def Core.seqWrite (k : Core) (off : Nat) (v : Word) : Option Core :=
  match slotOf off 0x040 8 4, slotOf off 0x400 8 64 with
  | some _, _ => some k
  | _, some _ => some k
  | none, none =>
    match off with
    | 0x000 => some { k with trapDrop := w1c k.trapDrop v 7, semOvf := w1c k.semOvf v 6 }
    | 0x008 | 0x020 | 0x028 => some k
    | 0x010 => some { k with prio := v.setWidth 8 }
    | 0x018 => some { k with waitlimit := v.setWidth 32 }
    | _ => none

/-- Partition p loads, streams, drains or clears; after a QUARANTINE it only drains. -/
def Core.partBusy (k : Core) (p : Fin 4) : Bool :=
  (!k.draining && (k.tileQ[p]).any fun t => t.checked) || k.arrs.toList.any fun a => a.flights.any fun f => f.part == p

def State.mxRead (s : State) (c : Fin 96) (off : Nat) : Option Word :=
  let k := s.core c
  let count (w : Word) : Word := if (s.coreConsent c).getLsbD 0 then w else 0
  match slotOf off 0x040 8 4 with
  | some i => some k.pfault[Fin.ofNat 4 i]
  | none => pick
    [(0x000, k.mxMode.setWidth 64),
     (0x008, (List.finRange 4).foldl (fun (a : Word) p => a ||| at' (k.depth p) (16 + 3 * p.val) |||
         flag (k.partBusy p) (12 + p.val) ||| flag ((k.arrs[p]).ramp != .steady && !((k.arrs[p]).falling && (k.arrs[p]).noFill)) (8 + p.val)) 0 |||
       flag k.modeWait.isSome 2 ||| flag k.modeBusy 1 ||| flag k.quadIdle 0),
     (0x010, flag k.rampEn 2 ||| k.rampLen.setWidth 64),
     (0x018, flag (decide (s.sup.clampLevel < 256)) 57 ||| at' s.sup.clampLevel 48 |||
       (List.finRange 4).foldl (fun (a : Word) i => a ||| at' (k.arrs[i]).level (9 * i.val)) 0),
     (0x020, k.present.setWidth 64),
     (0x028, (List.finRange 4).foldl (fun (a : Word) i => match Config.spareRow c i with
       | some r => a ||| flag true (8 * i.val + 7) ||| (r.setWidth 64 <<< (8 * i.val))
       | none => a) 0),
     (0x030, count k.mxBusycyc), (0x038, count k.mxStallcyc)] off

def Core.mxWrite (k : Core) (off : Nat) (v : Word) : Option Core :=
  match slotOf off 0x040 8 4 with
  | some i => some { k with pfault := k.pfault.set (Fin.ofNat 4 i) (clearRec k.pfault[Fin.ofNat 4 i] v) }
  | none =>
    match off with
    | 0x000 => some (k.writeMode v)
    | 0x008 => some { k with modeBusy := w1c k.modeBusy v 1 }
    | 0x010 => some { k with rampEn := v.getLsbD 2, rampLen := v.setWidth 2 }
    | 0x018 | 0x020 | 0x028 | 0x030 | 0x038 => some k
    | _ => none

/-- Lanes of tiles that a test picks. -/
def Core.lanesWhere (k : Core) (p : OutTile → Bool) : Word :=
  k.outQ.toList.flatten.foldl (fun (a : Word) x => if p x then x.lanes.foldl (fun a i => a ||| at' 1 i.val) a else a) 0

def Core.opRead (k : Core) (off : Nat) : Option Word :=
  match slotOf off 0x020 8 4 with
  | some i => some (k.odesc[Fin.ofNat 4 i])[0]
  | none => pick
    [(0x000, at' k.handoff.length 12 ||| (k.lanesWhere fun x => x.waiting) <<< 8 ||| k.lanesWhere fun x => x.started),
     (0x008, k.tflags.setWidth 64), (0x010, k.opFault)] off

def Core.opWrite (k : Core) (off : Nat) (v : Word) : Option Core :=
  match slotOf off 0x020 8 4 with
  | some _ => some k
  | none =>
    match off with
    | 0x000 => some k
    | 0x008 => some { k with tflags := k.tflags &&& ~~~(v.setWidth 8) }
    | 0x010 => some { k with opFault := clearRec k.opFault v }
    | _ => none

/-- genhi as a read shows it: what the latest genlo read captured. -/
def Core.genhi (k : Core) (g : Fin 384) : Word :=
  match k.genCapture with
  | some (n, w) => if n = g.val then w else ((k.gens[g]).d.setWidth 64 <<< 32) ||| (k.gens[g]).c.setWidth 64
  | none => ((k.gens[g]).d.setWidth 64 <<< 32) ||| (k.gens[g]).c.setWidth 64

/-- The stream whose VTAKE, or else whose waiting instruction, is in the engine. -/
def Core.vecStream (k : Core) : Nat :=
  match (List.finRange 4).find? fun t => (k.streams[t]).vtake.isSome with
  | some t => t.val
  | none => (k.vecQ.head?.map fun v => v.stream.val).getD 0

def State.vxRead (s : State) (c : Fin 96) (off : Nat) : Option Word :=
  let k := s.core c
  let consent := s.coreConsent c
  let count (w : Word) : Word := if consent.getLsbD 0 then w else 0
  match slotOf off 0x1000 16 384, slotOf off 0x1008 16 384 with
  | some g, _ => some (((k.gens[Fin.ofNat 384 g]).b.setWidth 64 <<< 32) ||| (k.gens[Fin.ofNat 384 g]).a.setWidth 64)
  | _, some g => some (k.genhi (Fin.ofNat 384 g))
  | none, none => pick
    [(0x000, at' (if consent.getLsbD 1 then k.vecStream else 0) 9 ||| flag k.genBusy 2 ||| flag k.vecIdle 0),
     (0x008, k.vflags.setWidth 64), (0x010, k.vxFault), (0x018, count k.vxBusycyc), (0x020, count k.vxTcyc)] off

def Core.vxWrite (k : Core) (off : Nat) (v : Word) : Option Core :=
  match slotOf off 0x1000 16 384, slotOf off 0x1008 16 384 with
  | some g, _ => some (k.writeGenlo (Fin.ofNat 384 g) v)
  | _, some g => some (k.writeGenhi (Fin.ofNat 384 g) v)
  | none, none =>
    match off with
    | 0x000 => some { k with genBusy := w1c k.genBusy v 2 }
    | 0x008 => some { k with vflags := k.vflags &&& ~~~(v.setWidth 12) }
    | 0x010 => some { k with vxFault := clearRec k.vxFault v }
    | 0x018 | 0x020 => some k
    | _ => none

/-- A read of a genlo captures its genhi, and the next read of that genhi uses the capture up (R169); other reads change
nothing. -/
def Core.vxCapture (k : Core) (off : Nat) : Core :=
  match slotOf off 0x1000 16 384 with
  | some g =>
    let x := k.gens[Fin.ofNat 384 g]
    { k with genCapture := some (g, (x.d.setWidth 64 <<< 32) ||| x.c.setWidth 64) }
  | none =>
    match slotOf off 0x1008 16 384, k.genCapture with
    | some g, some (n, _) => if n = g then { k with genCapture := none } else k
    | _, _ => k

def State.nsRegs (s : State) (c : Fin 96) (off : Nat) : Option Word :=
  let k := s.core c
  let count (w : Word) : Word := if (s.coreConsent c).getLsbD 0 then w else 0
  pick
    [(0x000, at' k.fills.length 21 ||| at' k.wq.length 12 ||| flag (k.fills.isEmpty && k.wq.isEmpty) 0),
     (0x008, (k.pfmax.setWidth 64 <<< 8) ||| (k.pfdist.setWidth 64 <<< 1) ||| flag k.pfen 0),
     (0x010, flag k.nsUe 63 ||| flag k.nsCe 62 ||| (k.nsUeCount.setWidth 64 <<< 32) ||| k.nsCeCount.setWidth 64),
     (0x018, (List.finRange 4).foldl (fun (a : Word) t => a ||| at' (k.epochs[t]).toNat (16 * t.val)) 0),
     (0x020, count k.dhit), (0x028, count k.dmiss), (0x030, count k.walks)] off

def Core.nsWrite (k : Core) (off : Nat) (v : Word) : Option Core :=
  match off with
  | 0x000 | 0x018 | 0x020 | 0x028 | 0x030 => some k
  | 0x008 =>
    let m := nfld v 8 11
    let d := nfld v 1 7
    some { k with
      pfmax := if m ≤ 1024 then BitVec.ofNat 11 m else k.pfmax
      pfdist := if 1 ≤ d ∧ d ≤ 64 then BitVec.ofNat 7 d else k.pfdist
      pfen := v.getLsbD 0 }
  | 0x010 => some { k with nsUe := w1c k.nsUe v 63, nsCe := w1c k.nsCe v 62 }
  | _ => none

def State.dmaRegs (s : State) (c : Fin 96) (off : Nat) : Option Word :=
  let k := s.core c
  let consent := (s.coreConsent c).getLsbD 0
  pick
    [(0x000, at' (k.dmaQ.filter fun d => d.channel.val < 4).length 16 ||| (k.dmaHalted.setWidth 64 <<< 8) |||
       (List.range 5).foldl (fun (a : Word) i => a ||| flag (k.dmaQ.any fun d => d.channel.val == i) i) 0),
     (0x008, k.dmaFault), (0x010, k.dmaFaddr.setWidth 64), (0x018, if consent then k.dmaBytes else 0)] off

def Core.dmaWrite (k : Core) (off : Nat) (v : Word) : Option Core :=
  match off with
  | 0x000 | 0x010 | 0x018 => some k
  | 0x008 => some { k with dmaFault := clearRec k.dmaFault v, dmaFaddr := if v.getLsbD 63 then 0 else k.dmaFaddr }
  | _ => none

/-- A register of core c by its offset in the core's window. -/
def State.coreRead (s : State) (c : Fin 96) (off : Nat) : Option Word :=
  match off / 0x80000 with
  | 2 => s.seqRead c (off - 0x100000)
  | 4 => s.mxRead c (off - 0x200000)
  | 5 => (s.core c).opRead (off - 0x280000)
  | 6 => s.vxRead c (off - 0x300000)
  | 7 => s.nsRegs c (off - 0x380000)
  | 8 => s.dmaRegs c (off - 0x400000)
  | _ => none

def Core.write (k : Core) (off : Nat) (v : Word) : Option Core :=
  match off / 0x80000 with
  | 2 => k.seqWrite (off - 0x100000) v
  | 4 => k.mxWrite (off - 0x200000) v
  | 5 => k.opWrite (off - 0x280000) v
  | 6 => k.vxWrite (off - 0x300000) v
  | 7 => k.nsWrite (off - 0x380000) v
  | 8 => k.dmaWrite (off - 0x400000) v
  | _ => none

/-! ### Stack controllers (R293) -/

def GroupMode.code : GroupMode → Nat
  | .fullSpare => 0
  | .remapped _ => 1
  | .noSpare => 2
  | .degraded _ => 3
  | .lost => 4

def GroupMode.pos : GroupMode → Nat
  | .remapped q => q.toNat
  | .degraded q => q.toNat
  | .noSpare => 0xB
  | _ => 0xF

/-- A group is DEGRADED or LOST. -/
def GroupMode.down : GroupMode → Bool
  | .degraded _ => true
  | .lost => true
  | _ => false

def Stack.read (t : Stack) (off : Nat) : Option Word :=
  let groups (f : GroupMode → Nat) (n : Nat) : Word :=
    (List.finRange 16).foldl (fun (a : Word) g => a ||| at' (f t.groups[g]) (n * g.val)) 0
  pick
    [(0x000, at' (byteOf t.temp) 16 ||| flag t.cmdReject 15 ||| flag t.therm 14 ||| flag t.ownerF 13 ||| flag t.ue 12 |||
       flag t.ce 11 ||| flag t.mapBusy 6 ||| flag (!t.repairQ.isEmpty) 5 ||| flag (t.groups.toList.any GroupMode.down) 4 |||
       flag (!t.rebuild.isEmpty) 3 ||| flag t.filling 2 ||| flag t.trained 1),
     (0x008, groups GroupMode.code 3), (0x010, groups GroupMode.pos 4),
     (0x018, (t.spareLeft.setWidth 64 <<< 32) ||| (t.minBank.setWidth 64 <<< 24) |||
       at' ((List.range 16).filter fun d => t.retired.getLsbD d).length 16 ||| t.retired.setWidth 64),
     (0x020, 0), (0x028, (t.ceCount.setWidth 64 <<< 32) ||| t.ueCount.setWidth 64), (0x030, t.ceLog), (0x038, t.ueLog),
     (0x040, t.ownLog), (0x048, flag t.consEn 16 ||| t.period.setWidth 64),
     (0x050, (t.rowThr.setWidth 64 <<< 16) ||| (t.dieRows.setWidth 64 <<< 8) ||| t.burst.setWidth 64),
     (0x058, (t.passes.setWidth 64 <<< 32) ||| (t.posGroup.setWidth 64 <<< 24) ||| t.posK.setWidth 64),
     (0x060, t.repairQ.head?.getD 0), (0x068, 0)] off

/-- `stack.cons.rate` and `stack.cons.thr`: reserved values leave their fields. -/
def Stack.writeRate (t : Stack) (v : Word) : Stack :=
  let p := nfld v 0 16
  { t with consEn := v.getLsbD 16, period := if 60 ≤ p ∧ p ≤ 10080 then BitVec.ofNat 16 p else t.period }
+ + +
→ Exercise requirements: The response should be an exact copy of the lines from the one with "let p := nfld v 0 16" through the end of the data, with no other text.

→ Exercise output:
  let p := nfld v 0 16
  { t with consEn := v.getLsbD 16, period := if 60 ≤ p ∧ p ≤ 10080 then BitVec.ofNat 16 p else t.period }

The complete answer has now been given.